Cydhra commented 6 months ago

Do you mean undefined data caused by padding / unitialised memory?

No, for example RsVec, the bit vector that supports rank and select (which enables Wavelet Trees), looks like this:

pub struct RsVec {
    data: Vec<u64>,
    len: usize,
    blocks: Vec<BlockDescriptor>,
    super_blocks: Vec<SuperBlockDescriptor>,
    select_blocks: Vec<SelectSuperBlockDescriptor>,
    rank0: usize,
    rank1: usize,
}

And I assume your data format only wants the data bits, but does not take the super_blocks and select_blocks into account (because why would the data format specify those). So if you serialize the WaveletTree into your data format, the actual bits in the vector (data) will sit next to all the bits of the supporting structures (blocks, super_blocks, select_blocks), which don't belong in your target format.

There are actually even more problems to this approach:

So all in all, this is unfortunately not an easy issue, a lot of code needs to be written to support rkyv with a big endian serializer, and manually implement the operations in a way that you can call them on RsVec and ArchivedRsVec.

somethingelseentirely commented 6 months ago

I would question that assumption and ask why shouldn't they be included? They are an essential component of the datastructure and enable the nice time complexities. So not storing them would be a bit like storing only the leafs of a B-Tree. More importantly, since succinct datastructures have a space complexity of ${Z+o(Z)}$ that support data is "asymptotically free", i.e. $\lim {support \over data} = 0$ and it costs "nothing" to store it.

The only pitfall is that the support data should be deterministic.

Your points are related to what I tried to express with my previous musings, wondering at which moment the serialization happens. I don't think that a separation between ArchivedRsVec and RsVec, as Rkyv suggests, is useful as they both have the same immutable-write-once property. In my mind RsVec is more analogous to an ArchivedBitVec, since a writable BitVec is serialized/archived into a read-only RsVec, with an analogous deserialization from RsVec to BitVec.

With that line of thought, I would make RsVec (but not BitVec) parametric over the endinaness <E>, always store E integers in the RsVec's memory/support structures, and have every integer access go through the appropriate conversion.

I suspect this isn't as expensive as it sounds:

And yes, this would probably be a major rewrite of RsVec, or create a new version next to it.

Cydhra commented 6 months ago

I would question that assumption and ask why shouldn't they be included?

Perhaps I still don't understand what you are doing, but it sounded like you want the data structure to serialize into an existing format (you mentioned jpg as an example for a specced format, and I assume you mean a database index format).

Obviously, the support data structures are proprietary and thus do not adhere to any existing format specification, hence my concerns.

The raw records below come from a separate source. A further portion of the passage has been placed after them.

-- ==== Sys2Proof/Tests/Slice0.lean ====
section
/-! SUPPORT. Tests: words and values that the spec writes out, ill-formed commands that the checks refuse, and for every
statement a state and operands that meet its hypotheses together. -/

namespace Sys2Proof.Tests
open Sys2Proof Sys2Proof.Machine

set_option Elab.async false
set_option linter.unusedVariables false

/-! ## States to test in -/

/-- A device in service: no reset runs, 2,500 s of local time have passed, and every key slot holds the key 1. -/
def base : State := { State.reset with
  clock := 10000000000000,
  faults := { Faults.reset with running := [] },
  mgmt := { Mgmt.reset with keys := [(0, 1), (1, 1), (2, 1), (3, 1)] } }

/-- An envelope from an address to the device of an inst in package slot 0 (R434: 02:4E:5A:96, slot, inst). -/
def envelopeTo (inst : Nat) : Envelope :=
  { dst := BitVec.ofNat 48 (0x024E5A960000 + inst), src := 7, vlan := false, etherType := 0x88B5, fcs := true }

/-- A write from the field network without authentication. -/
def w0 : WriteHdr := { path := .field (envelopeTo 0), xid := 1, auth := none }

/-- A write under a key slot, with the first counter and the right MAC. -/
def keyed (s : State) (i j : Nat) (v : Bytes) (slot : Nat) : WriteHdr :=
  { w0 with auth := some ⟨BitVec.ofNat 8 slot, 1, macOf (slotKey s slot) (macMessage i j slot v 1)⟩ }

/-- The checks of a write that need no authentication. -/
def takes (q : DictReq) (s : State) : Bool :=
  pathAccepted s q && dictionaryUp s && indexAnswers s q.index && !withheld s && s.cascade.storing.isEmpty && !q.tooLong &&
  q.write && decide (q.path.isHost = true → s.mgmt.lastSubmit ≠ some q.xid) &&
  !(s.mgmt.answers.any fun a => a.owner == ownerOf q.path && a.xid == q.xid) &&
  (returnReason s q).isNone && (earlyReason q).isNone && (scopeReason s q.index q.sub).isNone && (rangeReason q).isNone

theorem taken_of {q : DictReq} {s : State} (h : takes q s = true) (ha : Authorised q s) : WriteTaken q s := by
  simp only [takes, Bool.and_eq_true, Option.isNone_iff_eq_none, List.isEmpty_iff] at h
  simp_all [WriteTaken]
  intro e
  simp_all

/-- Parts of a conjunction that are decided together, and the rest of it. -/
theorem then2 {a b r : Prop} (h : a ∧ b) (hr : r) : a ∧ b ∧ r := ⟨h.1, h.2, hr⟩
theorem then4 {a b c d r : Prop} (h : a ∧ b ∧ c ∧ d) (hr : r) : a ∧ b ∧ c ∧ d ∧ r :=
  ⟨h.1, h.2.1, h.2.2.1, h.2.2.2, hr⟩

/-- A write without authentication is taken where the entry needs none. -/
theorem taken {w : WriteHdr} {i j : Nat} {v : Bytes} {s : State}
    (h : (takes (writeReq w i j v) s && w.auth.isNone && decide (accessOf i j ≠ .crit)) = true) :
    WriteTaken (writeReq w i j v) s := by
  simp only [Bool.and_eq_true, decide_eq_true_eq, Option.isNone_iff_eq_none] at h
  refine taken_of h.1.1 ?_
  simp only [Authorised, writeReq, h.1.2]
  exact h.2

/-- A write under a slot that the entry accepts, with a key and counter 0, is taken. -/
theorem taken_keyed {i j slot : Nat} {v : Bytes} {s : State}
    (h : takes (writeReq (keyed s i j v slot) i j v) s = true ∧ slot < 4 ∧
      (if accessOf i j = .crit then slotsFor i j else [0, 1, 2, 3]).contains slot = true ∧
      slotKey s slot ≠ 0 ∧ slotCounter s slot = 0 ∧ s.flash.worn = []) :
    WriteTaken (writeReq (keyed s i j v slot) i j v) s := by
  obtain ⟨h1, h2, h3, h4, h5, hw⟩ := h
  refine taken_of h1 ?_
  have hs : (BitVec.ofNat 8 slot).toNat = slot := by simp; omega
  simp only [Authorised, writeReq, keyed, authReason, hs, if_neg h4, ne_eq, h5, hw, and_true]
  by_cases hc : accessOf i j = .crit <;> simp [hc] at h3 ⊢ <;> first | exact h3 | omega

/-! ## Values that the spec writes out -/

/-- R273: the check value of CRC-32C over the string "123456789". -/
theorem test_crc_check_value : crc32c [0x31, 0x32, 0x33, 0x34, 0x35, 0x36, 0x37, 0x38, 0x39] = 0xE3069283 := by
  decide +kernel

/-- R210: a full packet of 512 bytes occupies nine cells, one of 64 bytes two, one without payload one. -/
theorem test_footprint : footprint 512 = 9 ∧ footprint 64 = 2 ∧ footprint 0 = 1 := by decide

/-- R221: at the defaults the incast capacity is 524,288 units. -/
theorem test_incast_capacity : incastCapacity State.reset = 524288 := by decide +kernel

/-- A port of two octets at stage C whose round trip of the last interval is given, in ns. -/
def roundTrip (ns : Nat) : State := { base with
  ports := [(0, { Port.reset with
    state := .up, stage := some .c, txWidth := 2, rxWidth := 2,
    link := { Link.reset with rttClosed := true, rttLast := ns } })] }

/-- R291: the headroom of a 2-octet port at 94 ns is 41,600 bytes, and at 6,076 ns it is 2,542,656 bytes. -/
theorem test_headroom : headroom (roundTrip 94) 0 = 41600 ∧ headroom (roundTrip 6076) 0 = 2542656 := by
  decide +kernel

/-- R291: over 600 m of fibre the threshold of a V0 share of 1,638,400 bytes is half of it. -/
theorem test_threshold : xoffThreshold (roundTrip 6076) 0 0 = 819200 := by decide +kernel

/-- FIPS 197: the substitution of 0x53 is 0xED, and the two tables undo each other. -/
theorem test_aes_tables : aesSub 0x53 = 0xED ∧ ∀ x < 256, aesInvSub (aesSub x) = x := by decide +kernel

/-- R384: after reset every context is off. -/
theorem test_reset_context : (ctx State.reset 77).state = .off := by decide

/-- An empty queue lets one tick pass. -/
theorem test_idle : step State.reset = .next (tick State.reset) := rfl

/-! ## Ill-formed commands -/

/-- A host access and a data packet as they should be. -/
def fitReq : HostReq := { chan := 0, ctx := 0, strict := false, thread := 0, addr := 0, len := 2 }
def fitPacket : WirePacket := { header := 0, payload := zeros 64, codes := [], first := 0 }

theorem test_wf_fit : (Instr.apertureWrite fitReq none [true, true] [1, 2] false).wf = true ∧
    (Instr.dataPacketReceive 0 fitPacket).wf = true ∧ (Instr.sensorRead [(0, 1), (1, 1)]).wf = true := by decide

theorem test_wf_host : (Instr.apertureRead { fitReq with len := 0 } none).wf = false ∧
    (Instr.apertureWrite { fitReq with len := 0 } none [] [] false).wf = false ∧
    (Instr.apertureWrite fitReq none [true] [1, 2] false).wf = false ∧
    (Instr.apertureWrite fitReq none [true, true] [1] false).wf = false ∧
    (Instr.timePageRead 0 0 0).wf = false ∧ (Instr.timePageRead 4095 2 0).wf = false := by decide

theorem test_wf_dictionary : (Instr.dictionaryWrite w0 0 0 (List.replicate 65536 0)).wf = false := by decide +kernel

theorem test_wf_slot : (Instr.slotWrite 0 0 (.write [true]) []).wf = false ∧
    (Instr.slotWrite 0 0 (.write (List.replicate 65 true)) (List.replicate 65 0)).wf = false ∧
    (Instr.slotWrite 0 4095 (.write [true, true]) [1, 2]).wf = false ∧
    (Instr.slotWrite 0 4000 (.read 0 97) []).wf = false := by decide

theorem test_wf_packet : (Instr.dataPacketReceive 0 { fitPacket with payload := zeros 63 }).wf = false ∧
    (Instr.cascadePacketReceive 1 (some 0) { fitPacket with payload := zeros 576 }).wf = false := by decide +kernel

theorem test_wf_lengths : (Instr.cardInstall w0 [0]).wf = false ∧ (Instr.trainingSetReceive 0 []).wf = false ∧
    (Instr.codewordDecode 0 0 [0]).wf = false ∧ (Instr.scheduleWrite w0 [0]).wf = false ∧
    (Instr.keyReplace w0 0 [0]).wf = false ∧ (Instr.updateBlock w0 [0]).wf = false ∧
    (Instr.updateBlock w0 (zeros 1033)).wf = false ∧ (Instr.cableIdentityWrite w0 [0]).wf = false ∧
    (Instr.receiverAdaptationDone 0 0 [0]).wf = false := by decide +kernel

But now it seems you don't want to do that.

I don't think that a separation between ArchivedRsVec and RsVec, as Rkyv suggests, is useful as they both have the same immutable-write-once property.

This is not the reason why rkyv suggests this pattern. Zero-copy can only be achieved if the data structure is both immutable, and does not contain pointers, and no allocating data structures (like Vec).

RsVec is immutable, but it does contain pointers (and currently it also contains Vecs).

Finally, the largest hurdle that ArchivedRsVec tries to overcome is, again, endianness:

If you want to store the vector as big endian and then mmap it into memory, you cannot recreate a RsVec with zero-copy deserialization from it, because RsVec must use the native endianness (which commonly is little endian). So to avoid a copy, you have to keep the data in ArchivedRsVec and handle the endianness by duplicating the functionality of RsVec for that struct.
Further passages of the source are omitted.